Other bills include:

>Senate Joint Resolution 1: Increases to 12 percent the amount of school district debt.

>Senate JR 2: Raises the maximum property tax for school district building funds.

>SB 15: Develop and implement teacher recruitment programs.

>SB 16: Modifying school funding to use the average daily membership of preceding school year.

>SB 19: Requiring schools to create a “fiscal report card” containing the cost of staff salaries and benefits, utilities, classroom supplies, transportation and child nutrition.

>SB 20: Requiring teacher training on appropriate behavior with students.

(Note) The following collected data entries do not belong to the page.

/-- The channel an engine that is free serves next among those with a unit ready (R270). -/
def State.engineNext (s : State) (last : Tbl Nat) (l : List DmaOp) : State × Option DmaOp :=
  let heads := (List.range 4).filterMap (fun c =>
    let ones := l.filter (fun x => x.op.cls == c)
    (roundRobin (Tbl.find last c) (ones.filterMap (fun x => x.chan))).bind (fun ch => ones.find? (fun x => x.chan == some ch)))
  s.classPick (fun x => x.op.cls) heads

/-- Free read engines start units: `ready` are the operations with a unit to read (R270). -/
def State.readEngines (s : State) (ready : State → DmaOp → Bool) : Nat → State
  | 0 => s
  | fuel + 1 =>
    let busy := s.dma.rdEng.filter (fun c => s.dma.ops.any (fun x => x.chan == some c))
    let s0 : State := { s with dma := { s.dma with rdEng := busy } }
    if 4 ≤ busy.length then s0
    else match s0.engineNext s0.dma.lastRd (s0.dma.ops.filter (fun x =>
        x.chan.any (fun c => !busy.contains c) && ready s0 x)) with
      | (_, none) => s0
      | (s1, some x) =>
        let c := x.chan.getD 0
        State.readEngines { s1 with dma := { s1.dma with
          rdEng := busy ++ [c], lastRd := Tbl.insert s1.dma.lastRd x.op.cls c } } ready fuel

/-- Free write engines start units (R270). -/
def State.writeEngines (s : State) (ready : State → DmaOp → Bool) : Nat → State
  | 0 => s
  | fuel + 1 =>
    let busy := s.dma.wrEng.filter (fun c => s.dma.ops.any (fun x => x.chan == some c))
    let s0 : State := { s with dma := { s.dma with wrEng := busy } }
    if 4 ≤ busy.length then s0
    else match s0.engineNext s0.dma.lastWr (s0.dma.ops.filter (fun x =>
        x.chan.any (fun c => !busy.contains c) && ready s0 x)) with
      | (_, none) => s0
      | (s1, some x) =>
        let c := x.chan.getD 0
        State.writeEngines { s1 with dma := { s1.dma with
          wrEng := busy ++ [c], lastWr := Tbl.insert s1.dma.lastWr x.op.cls c } } ready fuel

/-- An engine has done with a channel's unit. -/
def State.readFree (s : State) (c : Nat) : State := { s with dma := { s.dma with rdEng := s.dma.rdEng.erase c } }
def State.writeFree (s : State) (c : Nat) : State := { s with dma := { s.dma with wrEng := s.dma.wrEng.erase c } }

/-! ### DMA_UNIT_WRITE_DONE -/

/-- Whether a destination range waits: for a panel that is moving, or behind a write that came to the panel earlier (R337). -/
def State.dstWaits (s : State) (gal : Nat) (e : Ep) (pos n key : Nat) : Bool :=
  (s.rangePanels gal e pos n).any (fun p => (s.panel p.1 p.2).busy.isSome ||
    (s.tiers.writeQ.find? (fun q => q.1 == p.1 && q.2.1 == p.2)).any (fun q => q.2.2 != key))

/-- A write that waits takes its place behind the others of its panels (R337). -/
def State.queueWrite (s : State) (gal : Nat) (e : Ep) (pos n key : Nat) : State :=
  { s with tiers := { s.tiers with writeQ := (s.rangePanels gal e pos n).foldl (fun l p =>
      if l.contains (p.1, p.2, key) then l else l ++ [(p.1, p.2, key)]) s.tiers.writeQ } }
def State.leaveQueue (s : State) (key : Nat) : State :=
  { s with tiers := { s.tiers with writeQ := s.tiers.writeQ.filter (fun q => q.2.2 != key) } }

/-- Write bytes at an offset of a destination endpoint: the statuses that narrow writes over lost data give (R84,
R298). -/
def State.putEp (s : State) (gal : Nat) (e : Ep) (pos : Nat) (b : Bytes) : State × Status :=
  let a := e.addr + pos
  if e.host then (s.hostWrite gal a b, .ok)
  else if e.channel then
    let r := s.writeChan e.core a b
    (r.1, statusIf r.2 .arrayUe)
  else if e.scratch then
    let r := s.writeScratch e.core (64 * (s.href e.core e.href).base + a) b
    (r.1, statusIf r.2 .arrayUe)
  else if e.hall then
    let r := s.putHall a b
    (r.1, statusIf r.2 .arrayUe)
  else match s.panelAt gal a with
    | none => (s, .ok)
    | some p =>
      match s.locate p.1 p.2 with
      | .t0 h =>
        let r := s.putHall (h + a % 262144) b
        (r.1, statusIf r.2 .arrayUe)
      | .t1 c x =>
        let r := s.writeChan c (x + a % 262144) b
        (r.1, statusIf r.2 .arrayUe)
      | .t2 _ _ => (s, .ok)

/-- Write bytes in the parts of R336. -/
def State.putLong (s : State) (gal : Nat) (e : Ep) : Nat → Nat → Bytes → State × Status
  | 0, _, _ => (s, .ok)
  | fuel + 1, pos, b =>
    let step := e.part pos b.length
    let r := s.putEp gal e pos (b.take step)
    if b.length ≤ step then r
    else
      let t := State.putLong r.1 gal e fuel (pos + step) (b.drop step)
      (t.1, r.2.max t.2)

/-- Write `b` at an offset of a handle's range through the arrival converter (R85, R86): a whole vector lands in operand form. DESIGN
CHOICE: how many positions bytes stand for that are no whole vector is not stated; they take the operand form of the next whole
vector, of which the header is as written and the rest free (log 71). -/
def State.putVector (s : State) (gal : Nat) (e : Ep) (pos : Nat) (b : Bytes) : State × Status :=
  let h := s.href e.core e.href
  let n := vectorBlocks h.fmt b.length
  if vectorWhole h.fmt b.length then
    let v := convertVector h.fmt n (4 * elemBits h.fmt * n) b
    let s1 := (s.count .nonfiniteIn e.core v.2.1).count .scaleClamp 0 v.2.2
    s1.putEp gal e pos v.1
  else
    let f := s.freeBytes (h.needs b.length - 256)
    f.1.putEp gal e pos (slice (b ++ List.replicate 256 0) 0 (min 256 (h.needs b.length)) ++ f.2)

/-- Write the next unit of an operation to its destination, through the arrival converter where the handle calls for
it. -/
def State.dmaPut (s : State) (x : DmaOp) (pos : Nat) (b : Bytes) : State :=
  let o := x.op
  let e := o.dmaDst
  let total := o.dmaDstLen (s.gatherOf o)
  let conv := o.opcode != opT24 && e.scratch && (s.href e.core e.href).converts
  let at_ := if o.opcode = opT24 then t24Dest o.d pos else pos
  let next := if o.opcode = opT24 then pos + 1 else pos + b.length
  let held := if conv then x.conv ++ [{ ofs := pos, data := b }] else []
  let whole := ((sortBy (fun (u : Staged) => u.ofs) held).map (fun u => u.data)).flatten
  let r := if conv then (if total ≤ whole.length then s.putVector o.gal e 0 whole else (s, .ok))
    else s.putLong o.gal e (partFuel b.length) at_ b
  let s1 := (r.1.count .dmaBytesWr o.gal b.length).count .dmaT24Units o.gal (if o.opcode = opT24 then 1 else 0)
  s1.updDma o.id (fun y => { y with begun := true, wr := next, conv := held, bytes := y.bytes + b.length
                                    staged := y.staged.drop 1, status := y.status.max r.2 })

/-- Bytes FILL writes from a position on (R275). -/
def fillBytes (d : Line64) (pos n : Nat) : Bytes :=
  (List.range n).map (fun i => BitVec.ofNat 8 (fld d (48 + (pos + i) % 8) 7 0))

/-- Bytes of the next unit an operation writes, with its position, if one is ready. -/
def State.nextPut (s : State) (x : DmaOp) : Option (Nat × Bytes) :=
  if x.op.opcode = opFill then
    if x.wr < x.op.dmaTotal [] then some (x.wr, fillBytes x.op.d x.wr (s.unitEnd x.op x.wr - x.wr)) else none
  else x.staged.head?.map (fun u => (u.ofs, u.data))

/-- Whether a channel's operation has a unit for a write engine. -/
def State.wantsWrite (s : State) (x : DmaOp) : Bool :=
  (decide (opCopy ≤ x.op.opcode) && decide (x.op.opcode ≤ opT24) && x.op.opcode != opCompare || x.op.opcode == 0x73) &&
    x.issued && (s.nextPut x).isSome

/-- Offset from its destination and length of the unit an operation writes next. -/
def State.unitDest (s : State) (x : DmaOp) : Nat × Nat :=
  match s.nextPut x with
  | none => (0, 0)
  | some u => (if x.op.opcode = opT24 then t24Dest x.op.d u.1 else u.1, u.2.length)

/-- Whether that unit waits for a moving panel (R337). -/
def State.writeShut (s : State) (x : DmaOp) : Bool :=
  let u := s.unitDest x
  s.dstWaits x.op.gal x.op.dmaDst u.1 u.2 (2 * x.op.id)

/-- The channel runs that unit is written to. -/
def State.writeRuns (s : State) (x : DmaOp) : List (Nat × Nat × Nat) :=
  let u := s.unitDest x
  s.epRuns x.op.gal x.op.dmaDst u.1 u.2

/-- Whether a write engine may take the unit up. -/
def State.unitWritable (s : State) (x : DmaOp) : Bool :=
  s.wantsWrite x && !s.writeShut x && !s.runsShut x.op.charged (s.writeRuns x)

/-- A unit that waits for a moving panel waits in arrival order (R337, R460). -/
def State.writeWaits (s : State) (x : DmaOp) : State :=
  let u := s.unitDest x
  (s.queueWrite x.op.gal x.op.dmaDst u.1 u.2 (2 * x.op.id)).waitBegin (srcHub hubDma) 10 x.op.identity

/-- Write the unit a channel's operation writes next. -/
def State.dmaUnitWrite (s : State) (x : DmaOp) : State :=
  match s.nextPut x with
  | none => s
  | some u =>
    let s1 := s.enterRuns x.op.charged true (s.writeRuns x)
    ((((s1.dmaPut x u.1 u.2).noteBegun x.op.id).leaveQueue (2 * x.op.id)).waitEnd (srcHub hubDma) 10 x.op.identity
      (some (.migWait, x.op.gal))).waitEnd (srcHub hubDma) 8 x.op.identity none

/-- DMA_UNIT_WRITE_DONE: the unit that the channel's operation writes next stands at its destination (R268), if a write engine took
it up (R270). -/
def execDmaUnitWriteDone (channel : Fin 256) (ups : List Upset) (s : State) : Host.Outcome State Fault Refusal :=
  let s := s.upsets ups
  match s.dma.ops.find? (fun x => x.chan == some channel.val) with
  | none => .next s
  | some x =>
    if !s.running || !s.wantsWrite x then .next s
    else if s.writeShut x then .next (s.writeWaits x)
    else
      let s0 := s.runsHold (srcHub hubDma) x.op.identity x.op.charged (s.writeRuns x)
      let s1 := s0.writeEngines State.unitWritable 4
      if s1.dma.wrEng.contains channel.val then .next ((s1.dmaUnitWrite x).writeFree channel.val) else .next s1

/-! ### Completion and DMA_STOP -/

/-- Whether an operation of R273 has done all it will do. -/
def State.dmaEnded (s : State) (x : DmaOp) : Bool :=
  let o := x.op
  let total := o.dmaTotal (s.gatherOf o)
  decide (opCopy ≤ o.opcode) && decide (o.opcode ≤ opT24) && x.issued && (
    if o.opcode = opFill then decide (total ≤ x.wr)
    else x.staged.isEmpty && (x.noMore || decide (total ≤ x.rd)))

/-- RESULT of an operation (R275, R279, R285). -/
def DmaOp.answer (x : DmaOp) : Nat :=
  match x.op.opcode with
  | 0x20 | 0x21 => x.bytes % 2 ^ 32 + (x.zeroAt.getD 0xFFFFFFFF) % 2 ^ 32 * 2 ^ 32
  | 0x22 => x.result.toNat
  | 0x23 => x.bytes % 2 ^ 32
  | 0x26 => x.wr % 2 ^ 32 + x.result.toNat
  | _ => 0

/-- End an operation: it leaves, its record is written, and DMA_STOPs that waited for it go on. -/
def State.dmaEnd (s : State) (x : DmaOp) : State :=
  (((s.dmaLeave x.op).complete (srcHub hubDma) x.op { st := x.status, result := x.answer })).settleStops x.op.id

/-- DMA_OP_COMPLETE: the last write is visible and the completion record is written (R290). -/
def execDmaOpComplete (channel : Fin 256) (s : State) : Host.Outcome State Fault Refusal :=
  match s.dma.ops.find? (fun x => x.chan == some channel.val) with
  | none => .next s
  | some x => if s.running && s.dmaEnded x then .next (s.dmaEnd x) else .next s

>SB 29: Eliminating a required background check for teacher applicants if one has been completed within 12 months.

>SB 43: Removing a requirement that colleges notify the Oklahoma State Bureau of Investigation of handgun license violations.

>SB 45: Allowing the Department of Education to contract with current or retired educators for certain services.

>SB 78: Expands concurrent enrollment tuition waivers to high school juniors and increases maximum to 9 credit hours.

>SB 84: Extends the exemption for probationary promotion to fourth grade under the Reading Sufficiency Act to the 2022-23 school year.

>SB92: Establishes a fund to be used to reimburse school districts the salary and benefits of teachers serving in the Legislature.

>SB101: Reduces state aid funding to virtual charter schools.

>SB124: Prohibits the use of state-appropriated funds to support private schools serving pre-K through 12th grade, with the exception of the Lindsey Nicole Henry Scholarship Program.

>SB163: Allows public school districts to enter into a mutual contract to share financial services.

>SB164: Requires charter schools, virtual charter schools and private schools that participate in the Lindsey Nicole Henry Scholarship program to make public on their website the services they provide to students with disabilities.

>HB1107: Allows high school students who transfer from public to private school or private to public school to participate in Oklahoma Secondary School Activities Association competitions.